(Stored items)

-- ==== Sys2Proof/Laws/SteadyScan.lean ====
section
/-! SUPPORT. The operations of Scan.lean are steady (Steady.lean). -/

namespace Sys2Proof.Machine

variable {s₀ s : State}

theorem setMcv_steady (x0) (h : Steady s₀ s) : Steady s₀ (setMcv x0 s) := by
  unfold setMcv
  repeat' first
    | with_reducible assumption
    | with_reducible refine Steady.upd ?_ rfl rfl rfl rfl

theorem logSkips_steady (x0) (h : Steady s₀ s) : Steady s₀ (logSkips x0 s) := by
  unfold logSkips
  repeat' first
    | with_reducible assumption
    | with_reducible apply log_steady
    | refine fun x (hx : Steady s₀ x) a => ?_
    | refine fun x (hx : Steady s₀ x) => ?_
    | with_reducible apply Steady.ite
    | with_reducible apply Steady.foldl
    | split

theorem startConv_steady (x0) (x1) (x2) (h : Steady s₀ s) : Steady s₀ (startConv x0 x1 x2 s) := by
  unfold startConv
  repeat' first
    | with_reducible assumption
    | with_reducible apply wr_steady
    | with_reducible apply setMcv_steady
    | refine fun x (hx : Steady s₀ x) a => ?_
    | refine fun x (hx : Steady s₀ x) => ?_
    | ((try lift_lets); intro x; refine (?_ : Steady s₀ x → _) ?_; focus (intro hx; clear_value x))
    | ((try lift_lets); intro x; try clear_value x)
    | with_reducible refine Steady.upd ?_ rfl rfl rfl rfl

theorem stopConv_steady (h : Steady s₀ s) : Steady s₀ (stopConv s) := by
  unfold stopConv
  repeat' first
    | with_reducible assumption
    | with_reducible apply setMcv_steady
    | refine fun x (hx : Steady s₀ x) a => ?_
    | refine fun x (hx : Steady s₀ x) => ?_
    | with_reducible refine Steady.upd ?_ rfl rfl rfl rfl

theorem startHost_steady (x0) (h : Steady s₀ s) : Steady s₀ (startHost x0 s) := by
  unfold startHost
  repeat' first
    | with_reducible assumption
    | with_reducible apply startConv_steady
    | with_reducible apply setMcv_steady
    | refine fun x (hx : Steady s₀ x) a => ?_
    | refine fun x (hx : Steady s₀ x) => ?_
    | with_reducible apply Steady.ite
    | ((try lift_lets); intro x; refine (?_ : Steady s₀ x → _) ?_; focus (intro hx; clear_value x))
    | ((try lift_lets); intro x; try clear_value x)
    | split
    | with_reducible refine Steady.upd ?_ rfl rfl rfl rfl

theorem disableHost_steady (x0) (x1) (h : Steady s₀ s) : Steady s₀ (disableHost x0 x1 s) := by
  unfold disableHost
  repeat' first
    | with_reducible assumption
    | with_reducible apply setMcv_steady
    | refine fun x (hx : Steady s₀ x) a => ?_
    | refine fun x (hx : Steady s₀ x) => ?_
    | with_reducible apply Steady.ite
    | split
    | with_reducible refine Steady.upd ?_ rfl rfl rfl rfl

theorem scanFrom_steady (x0) (x1) (h : Steady s₀ s) : Steady s₀ (scanFrom x0 x1 s) := by
  unfold scanFrom
  repeat' first
    | with_reducible assumption
    | with_reducible apply startConv_steady
    | with_reducible apply logSkips_steady
    | with_reducible apply startHost_steady
    | with_reducible apply setMcv_steady
    | with_reducible apply incWrap_steady
    | with_reducible apply stopConv_steady
    | refine fun x (hx : Steady s₀ x) a => ?_
    | refine fun x (hx : Steady s₀ x) => ?_
    | with_reducible apply Steady.ite
    | ((try lift_lets); intro x; refine (?_ : Steady s₀ x → _) ?_; focus (intro hx; clear_value x))
    | ((try lift_lets); intro x; try clear_value x)
    | split
    | with_reducible refine Steady.upd ?_ rfl rfl rfl rfl

theorem kickScan_steady (h : Steady s₀ s) : Steady s₀ (kickScan s) := by
  unfold kickScan
  repeat' first
    | with_reducible assumption
    | with_reducible apply scanFrom_steady
    | refine fun x (hx : Steady s₀ x) a => ?_
    | refine fun x (hx : Steady s₀ x) => ?_
    | with_reducible apply Steady.ite
    | split

theorem stopScan_steady (h : Steady s₀ s) : Steady s₀ (stopScan s) := by
  unfold stopScan
  repeat' first
    | with_reducible assumption
    | with_reducible apply stopConv_steady
    | with_reducible apply wr_steady

theorem markInterrupted_steady (h : Steady s₀ s) : Steady s₀ (markInterrupted s) := by
  unfold markInterrupted
  repeat' first
    | with_reducible assumption
    | with_reducible apply setMcv_steady
    | refine fun x (hx : Steady s₀ x) a => ?_
    | refine fun x (hx : Steady s₀ x) => ?_
    | with_reducible apply Steady.ite
    | split
    | with_reducible refine Steady.upd ?_ rfl rfl rfl rfl

theorem setRefbuf_steady (x0) (h : Steady s₀ s) : Steady s₀ (setRefbuf x0 s) := by
  unfold setRefbuf
  repeat' first
    | with_reducible assumption
    | with_reducible apply scanFrom_steady
    | with_reducible apply setMcv_steady
    | with_reducible apply wr_steady
    | with_reducible apply stopScan_steady
    | with_reducible apply markInterrupted_steady
    | refine fun x (hx : Steady s₀ x) a => ?_
    | refine fun x (hx : Steady s₀ x) => ?_
    | with_reducible apply Steady.ite
    | split
    | with_reducible refine Steady.upd ?_ rfl rfl rfl rfl

end Sys2Proof.Machine
end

▶ [ABOUT THIS EXERCISE]: Wherever the string "Machine" appears in a line of the records above, copy that line.

▶ [SOLVED PROBLEM]:
namespace Sys2Proof.Machine
end Sys2Proof.Machine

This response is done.